* Task details
Please restate, exactly as written, the lines running from the beginning of the material through the line that has "def State.calctl (s" in it.

* Data extracts
/-- R421: KIND 3. -/
def execSubmitImageLoad (entry : Nat) (parts : ImageParts) (s : State) : Out :=
  if !s.svc.entries.contains entry then .next s
  else
    let s := s.imageTouched (s.entryWord entry 0 / 2 ^ 16 % 2 ^ 12) (s.entryWord entry 1)
    match s.loadImage (s.entryWord entry 0 / 2 ^ 16 % 2 ^ 12) (s.entryWord entry 1) parts with
    | .ok (i, data) => .next ((s.publishImage i parts.base data).entryStatus entry parts.va 0 0)
    | .error (code, site) => .next (({ s with svc := { s.svc with loadFault := site } } : State).entryRefused entry code)

/-! Recalibration (R432, R433) -/

/-- R432: the off-module ports come up: their link ends begin (log 59, DESIGN CHOICE). -/
def State.lightPorts (s : State) : State := (List.range 64).foldl (fun s p => s.startLink (portEnd p)) s

/-- R432: the off-module ports are dark. -/
def State.darkPorts (s : State) : State := { s with links := s.links.filter fun e => decide (e.num < 2 * meshLinks) }

/-- R433: the conditions for a recalibration (log 42, DEDUCED). -/
def State.mayCalibrate (s : State) : Bool :=
  s.svc.ready && !s.svc.calibrating && (s.dies.all fun d => d.handles.toList.all (·.owner.isNone))
    && s.conn.members == 1 <<< s.conn.modnum

/-- R433 steps 1 and 2: clocks lowered to 1.2 GHz at most, BISQUE set (log 42, DEDUCED). -/
def State.beginCalibration (s : State) : State :=
  let s := (s.dies.filter fun d => decide (1200 < d.fmhz)).foldl (fun s d => s.setClock d.num 1200) s
  { s.darkPorts with svc := { s.svc with bisque := true, calibrating := true } }

/-- R433: a write of CALCTL.GO. -/
def State.calctl (s : State) : State :=
  if s.mayCalibrate then s.beginCalibration else { s with svc := { s.svc with denied := (s.svc.denied + 1) % 256 } }

/-- R433: a recalibration: begun where none runs, else ended with its outcome. -/
def execRecalibrate (ok : Bool) (s : State) : Out :=
  if s.svc.calibrating then
    let s : State := { s with svc := { s.svc with calibrating := false, bisque := !ok, calfail := !ok } }
    .next (if ok then s.lightPorts else s)
  else if s.mayCalibrate then
    .next (s.beginCalibration.fresh.at (s.tick + 1 + Config.homeDelay s.nextId) (.recalibrate ok))
  else .next { s with svc := { s.svc with denied := (s.svc.denied + 1) % 256 } }

/-! The service window (R416 to R424) -/

/-- R416: a write to a window register. Those with steps of their own are handed on to them. -/
def execServiceRegisterWrite (port off : Nat) (value : BitVec 64) (s : State) : Out :=
  .next (match off with
    | 0x010 => s.semaCommand port value
    | 0x018 => s.post (.subbaseWrite port value)
    | 0x028 => { s with svc := { s.svc with smsel := BitVec.ofNat 64 (wbits value 60 4 * 2 ^ 60 + wbits value 0 32) } }
    | 0x040 => s.controlled port fun s =>
        if wbits value 63 1 = 1 ∧ wbits value 23 40 = 0 then s.post (.bootGo port (wbits value 0 23)) else s
    | 0x050 => s.controlled port fun s => s.post (.attestQuote (wbits value 0 45))
    | 0x058 => s.controlled port fun s => if wbits value 63 1 = 1 then s.calctl else s
    | 0x060 => s.controlled port fun s => if wbits value 63 1 = 1 then s.setRequest value else s
    | 0x100 => s.controlled port fun s =>
        { s with svc := { s.svc with dbgsel := BitVec.ofNat 64 (wbits value 16 10 * 2 ^ 16 + wbits value 0 16) } }
    | 0x108 => s.controlled port fun s => s.post (.dbgdataWrite port value)
    | _ => s)

/-- A bit map's word: which of 64 numbers from `64 i` on are in a list. -/
def mapWord (l : List Nat) (i : Nat) : Word :=
  BitVec.ofNat 64 ((List.range 64).map fun j => if l.contains (64 * i + j) then 2 ^ j else 0).sum

/-- R422: SMVAL. -/
def State.smval (s : State) : Word :=
  let i := wbits s.svc.smsel 0 32
  match wbits s.svc.smsel 60 4 with
  | 0 => if i < 625 then mapWord s.fuses.cores i else 0
  | 1 => if i < 25 then mapWord s.fuses.links i else 0
  | 2 => if i < 200 then mapWord s.fuses.channels i else 0
  | 3 => if i < 400 then BitVec.ofNat 64 (s.siteCap i) else 0
  | 4 =>
    -- entry i mod 256: the latest check whose number has that remainder
    match ((s.svc.mlog.zipIdx.filter fun x => x.2 % 256 == i % 256).getLast?) with
    | some x => BitVec.ofNat 64 (x.1.1 * 2 ^ 48 + x.1.2.1 * 2 ^ 40 + x.1.2.2 % 2 ^ 40)
    | none => 0
  | _ => 0
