/-- R275, R365: what an `acq` and an equivalence point look at before SQ acts. -/
def State.beforeIssue (s : State) : State :=
  let s := (s.occur .acqLimitExpiry).occur .acqBusyResend
  if s.core.equiv then s.occur (.equivalenceStop s.core.cid) else s

/-- SQ's part of a cycle. -/
def State.sqCycle (s : State) : Out :=
  let s := s.beforeIssue
  let q := s.core.ctx.sq
  if s.core.swap ≠ 0 then .next s
  else if q.idle ≠ 0 then
    let s := s.sq fun q => { q with idle := q.idle - 1 }
    .next { (if q.idle = 1 then s.ctx Ctx.idleOver else s) with phase := .engines }
  else if q.pause ≠ 0 then .next { s.sq (fun q => { q with pause := q.pause - 1 }) with phase := .engines }
  else if s.core.dbg.stepping && s.core.dbg.stepIssued && q.wait.isNone && !q.second then .next { s with phase := .engines }
  else s.issueWord

/-- The focus core's cycle has come to its end; with the last of those that end together the banks are served. -/
def State.endCycle (s : State) : State :=
  let s : State := { s with core := { s.core with ended := true } }
  let more := s.others.any fun k => k.active && !k.ended && k.meets s.core
  { s with phase := if more then .issue else .finish, judged := [] }

/-- A core's cycle begins: stops, traps and a restart that fall on this edge come first. -/
def State.beginCycle (s : State) : Out :=
  if s.core.swap ≠ 0 ∨ !s.core.clocked then .next s.endCycle
  else match s.core.dbg.stopReq with
    | some r => .next (s.stopHere r)
    | none =>
      if s.alignDue.isSome then .next ((s.occur .alignRestart).occur .bkcycStop)
      else match s.trapNow with
        | some t => .next t
        | none => s.sqCycle

/-! Time -/

/-- R311: bytes that reach a port in this tick, if no change of its handle in this tick loses them (log 25, DEDUCED). -/
def State.atPort (s : State) (i : Instr) : Bool :=
  match i with
  | .circuitUnitLanding id => s.units.any fun (u : CircuitUnit) => u.id == id && (u.stage == 0 || u.stage == 3)
  | _ => false

/-- The earliest timer that is not suspended (R326), with its place in the list; `ports` counts those of bytes reaching ports. -/
def State.nextTimer (s : State) (ports : Bool) : Option (Nat × Nat) :=
  (s.timers.zipIdx.filter fun x => !s.suspended x.1.2 && (ports || !s.atPort x.1.2)).foldl (fun (m : Option (Nat × Nat)) x =>
    match m with
    | none => some (x.1.1, x.2)
    | some y => if x.1.1 < y.1 then some (x.1.1, x.2) else some y) none

/-- R301: the earliest sequencer word: tick, die, launch. -/
def State.nextSlice (s : State) : Option (Nat × Nat × Nat) :=
  (s.dies.flatMap fun d => (d.seqs.filter (·.running)).map fun q => (q.next, d.num, q.lid)).foldl
    (fun (m : Option (Nat × Nat × Nat)) x =>
      match m with
      | none => some x
      | some y => if x.1 < y.1 then some x else some y) none

/-- R301: the slice's next word. -/
def State.seqWord (s : State) (die lid : Nat) : Out :=
  let s := { s with seqDie := die, seqLid := lid }
  match s.slice.store[s.slice.pc]? with
  | none => exec .fend s
  | some w =>
    match decodeSeq w.toNat with
    | .ok i => exec i s
    | .error _ => .next (s.seqStop 1)

/-- Which of two cores' cycles comes first: of one edge those still to run before those that have come to their end, and of these the
lower CID's (log 33, DEDUCED). -/
def State.sooner (s : State) (a b : Core) : Bool :=
  let fa := a.frac * (s.die (b.cid / 128)).fmhz
  let fb := b.frac * (s.die (a.cid / 128)).fmhz
  decide (a.tick < b.tick) || (a.tick == b.tick && (decide (fa < fb) || (fa == fb &&
    (if a.ended == b.ended then decide (a.cid < b.cid) else b.ended))))

/-- The core whose cycle begins next. -/
def State.nextCore (s : State) : Option Core :=
  ((s.core :: s.others).filter fun k => k.active || k.ended).foldl (fun (m : Option Core) k =>
    match m with
    | none => some k
    | some x => if s.sooner k x then some k else some x) none

/-- The tick of the next timer or sequencer word. -/
def State.nextDue (s : State) : Option Nat :=
  (((s.nextTimer true).map (·.1)).toList ++ (s.nextSlice.map (·.1)).toList).min?

/-- The next core's cycle begins, or the cycles that end together end. -/
def State.runCore (s : State) (k : Core) : Out :=
  let s := (s.toTick (max s.tick k.tick)).focus k.cid
  if k.ended then .next { s with phase := .finish } else s.beginCycle

/-- Nothing is left to do in this tick but cores' cycles: the next of them begins, or time passes. -/
def State.passTime (s : State) : Out :=
  match s.nextCore, s.nextDue with
  | none, none => .next (s.toTick (s.tick + 1))
  | none, some t => .next (s.toTick t)
  | some k, none => s.runCore k
  | some k, some t => if t ≤ k.tick && !k.ended then .next (s.toTick t) else s.runCore k

/-- The earliest timer, if its tick has come, is run (log 25, DEDUCED). -/
def State.timerDue (s : State) (ports : Bool) : Option Out :=
  match s.nextTimer ports with
  | some (t, i) =>
    if t ≤ s.tick then
      some (match s.timers[i]? with
        | some x => exec x.2 { s with timers := s.timers.eraseIdx i }
        | none => .next s)
    else none
  | none => none
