/-- R96: s0 reads zero and p0 reads true; writes to them are discarded; every other register holds what is written to it and
no other changes; a word that names a destination predicate does so in the low three bits of its sd field; the decoder
refuses p0 there, and a word it refuses raises ILLEGAL_WORD. -/
def Obligations.RegisterZeroAndPredicateZero : Prop :=
  (∀ (r : Regs) (v : Word) (b : Bool),
    r.get 0 = 0 ∧ r.put 0 v = r ∧ r.getP 0 = true ∧ r.putP 0 b = r ∧
    (∀ i j : BitVec 5, i ≠ 0 → (r.put i v).get i = v ∧ (j ≠ i → (r.put i v).get j = r.get j)) ∧
    (∀ i j : BitVec 3, i ≠ 0 → (r.putP i b).getP i = b ∧ (j ≠ i → (r.putP i b).getP j = r.getP j))) ∧
  (∀ (pd : BitVec 3) (sa sb : BitVec 5) (g : BitVec 4) (lo : BitVec 5) (pa pb : BitVec 3) (cond : BitVec 2) (imm : BitVec 10) (i : Instr),
    let mid := sa.toNat * 2 ^ 14 + sb.toNat * 2 ^ 9 + g.toNat * 2 ^ 5 + lo.toNat
    (∀ op : Nat, op = 0x11 ∨ op = 0x24 → decode (op * 2 ^ 24 + pd.toNat * 2 ^ 19 + mid) = .ok i →
      pd ≠ 0 ∧ ((∃ w c, i = .cmp pd sa sb g w c) ∨ ∃ p c, i = .fcmp pd sa sb g p c)) ∧
    (decode (0x12 * 2 ^ 24 + pd.toNat * 2 ^ 19 + pa.toNat * 2 ^ 14 + pb.toNat * 2 ^ 9 + g.toNat * 2 ^ 5 + lo.toNat) = .ok i →
      pd ≠ 0 ∧ i = .plog pd pa pb g lo) ∧
    (decode (0x1A * 2 ^ 24 + cond.toNat * 2 ^ 22 + pd.toNat * 2 ^ 19 + sa.toNat * 2 ^ 14 + g.toNat * 2 ^ 10 + imm.toNat) = .ok i →
      pd ≠ 0 ∧ i = .cmpi cond pd sa g imm)) ∧
  (∀ (s : State) (e : Reject), s.core.ctx.sq.overrun = false → decode s.fetched = .error e →
    ∃ t : State, s.illegal = .next t ∧ s.issueWord = .next (s.afterWord t))

/-- R45: a word whose guard is false takes its cycle and does nothing else. -/
def Obligations.FalseGuardOnlySelectsNextWord : Prop :=
  ∀ (s : State) (sd sa sb : BitVec 5) (g : BitVec 4), s.guard g = false →
    let skip : Out := .next s.retire
    (∀ u, exec (.add sd sa sb g u) s = skip ∧ exec (.sub sd sa sb g u) s = skip ∧ exec (.mulh sd sa sb g u) s = skip) ∧
    (∀ u, exec (.mul sd sa sb g u) s = skip ∧ exec (.div sd sa sb g u) s = skip ∧ exec (.rem sd sa sb g u) s = skip ∧
      exec (.shl sd sa sb g u) s = skip ∧ exec (.shr sd sa sb g u) s = skip ∧ exec (.sra sd sa sb g u) s = skip ∧
      exec (.min sd sa sb g u) s = skip ∧ exec (.max sd sa sb g u) s = skip ∧ exec (.clz sd sa g u) s = skip ∧
      exec (.popc sd sa g u) s = skip) ∧
    exec (.and sd sa sb g) s = skip ∧ exec (.or sd sa sb g) s = skip ∧ exec (.xor sd sa sb g) s = skip ∧
    (∀ pd w cond, exec (.cmp pd sa sb g w cond) s = skip) ∧
    (∀ pd pa pb op, exec (.plog pd pa pb g op) s = skip) ∧
    (∀ imm, exec (.addi sd sa g imm) s = skip ∧ exec (.andi sd sa g imm) s = skip ∧ exec (.ori sd sa g imm) s = skip ∧
      exec (.xori sd sa g imm) s = skip ∧ (∀ cond pd, exec (.cmpi cond pd sa g imm) s = skip)) ∧
    (∀ w n, exec (.shli sd sa g w n) s = skip ∧ exec (.shri sd sa g w n) s = skip ∧ exec (.srai sd sa g w n) s = skip) ∧
    (∀ p rm, exec (.fadd sd sa sb g p rm) s = skip ∧ exec (.fsub sd sa sb g p rm) s = skip ∧
      exec (.fmul sd sa sb g p rm) s = skip ∧ exec (.fdiv sd sa sb g p rm) s = skip ∧ exec (.fsqrt sd sa g p rm) s = skip ∧
      exec (.fma sd sa sb g p rm) s = skip ∧ exec (.fmin sd sa sb g p) s = skip ∧ exec (.fmax sd sa sb g p) s = skip) ∧
    (∀ pd p cond, exec (.fcmp pd sa sb g p cond) s = skip) ∧
    (∀ sto dst rtz src, exec (.fcvt sd sa sto dst g rtz src) s = skip) ∧
    (∀ csr, exec (.csrr sd g csr) s = skip ∧ exec (.csrw sa g csr) s = skip ∧ exec (.csrx sd sa g csr) s = skip) ∧
    (∀ sz off, exec (.lds sd sa g sz off) s = skip) ∧ (∀ sz off, exec (.sts sd sa g sz off) s = skip) ∧
    (∀ w op, exec (.amo sd sa sb g w op) s = skip) ∧ (∀ sbh w, exec (.amocas sd sa sbh g w) s = skip)

/-! Control (04 R98 to R104, R121 to R127) -/

/-- R98, R99, R121 to R123: a branch that may stand where it does goes to its target behind one delay word, and links with PC
+ 2; `jmpf` and `callf` take a second cycle and no delay word. -/
def Obligations.BranchesSelectTheirTarget : Prop :=
  ∀ (s : State) (sd sa : BitVec 5) (g : BitVec 4) (off : BitVec 20) (tgt : BitVec 13),
    let pc := s.core.ctx.sq.pc.toNat
    let t := (pc : Int) + off.toInt
    let link := BitVec.ofNat 64 (pc + 2)
    (s.misplaced pc = false → s.guard g = true → 0 ≤ t → t ≤ 8191 →
      exec (.br g off) s = .next (s.retireBranch (some t.toNat)) ∧
      exec (.call g off) s = .next ((s.push 1 (.sreg 31 link)).retireBranch (some t.toNat))) ∧
    (s.misplaced pc = false → s.guard g = true → (s.reg sa).toNat ≤ 8191 →
      exec (.jr sd sa g) s = .next ((s.push 1 (.sreg sd link)).retireBranch (some (s.reg sa).toNat))) ∧
    (s.misplaced pc = false → s.guard g = false →
      exec (.br g off) s = .next (s.retireBranch none) ∧ exec (.call g off) s = .next (s.retireBranch none) ∧
      exec (.jr sd sa g) s = .next (s.retireBranch none)) ∧
    (s.core.ctx.sq.second = true → endsLoop s.core.ctx.loops (pc + 1) = false →
      exec (.jmpf tgt) s = .next (s.retireTo tgt.toNat) ∧
      exec (.callf sd tgt) s = .next ((s.push 1 (.sreg sd link)).retireTo tgt.toNat))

* Answer box
/-- R421: KIND 3. -/
def execSubmitImageLoad (entry : Nat) (parts : ImageParts) (s : State) : Out :=
  if !s.svc.entries.contains entry then .next s
  else
    let s := s.imageTouched (s.entryWord entry 0 / 2 ^ 16 % 2 ^ 12) (s.entryWord entry 1)
    match s.loadImage (s.entryWord entry 0 / 2 ^ 16 % 2 ^ 12) (s.entryWord entry 1) parts with
    | .ok (i, data) => .next ((s.publishImage i parts.base data).entryStatus entry parts.va 0 0)
    | .error (code, site) => .next (({ s with svc := { s.svc with loadFault := site } } : State).entryRefused entry code)

/-! Recalibration (R432, R433) -/

/-- R432: the off-module ports come up: their link ends begin (log 59, DESIGN CHOICE). -/
def State.lightPorts (s : State) : State := (List.range 64).foldl (fun s p => s.startLink (portEnd p)) s

/-- R432: the off-module ports are dark. -/
def State.darkPorts (s : State) : State := { s with links := s.links.filter fun e => decide (e.num < 2 * meshLinks) }

/-- R433: the conditions for a recalibration (log 42, DEDUCED). -/
def State.mayCalibrate (s : State) : Bool :=
  s.svc.ready && !s.svc.calibrating && (s.dies.all fun d => d.handles.toList.all (·.owner.isNone))
    && s.conn.members == 1 <<< s.conn.modnum

/-- R433 steps 1 and 2: clocks lowered to 1.2 GHz at most, BISQUE set (log 42, DEDUCED). -/
def State.beginCalibration (s : State) : State :=
  let s := (s.dies.filter fun d => decide (1200 < d.fmhz)).foldl (fun s d => s.setClock d.num 1200) s
  { s.darkPorts with svc := { s.svc with bisque := true, calibrating := true } }

/-- R433: a write of CALCTL.GO. -/
def State.calctl (s : State) : State :=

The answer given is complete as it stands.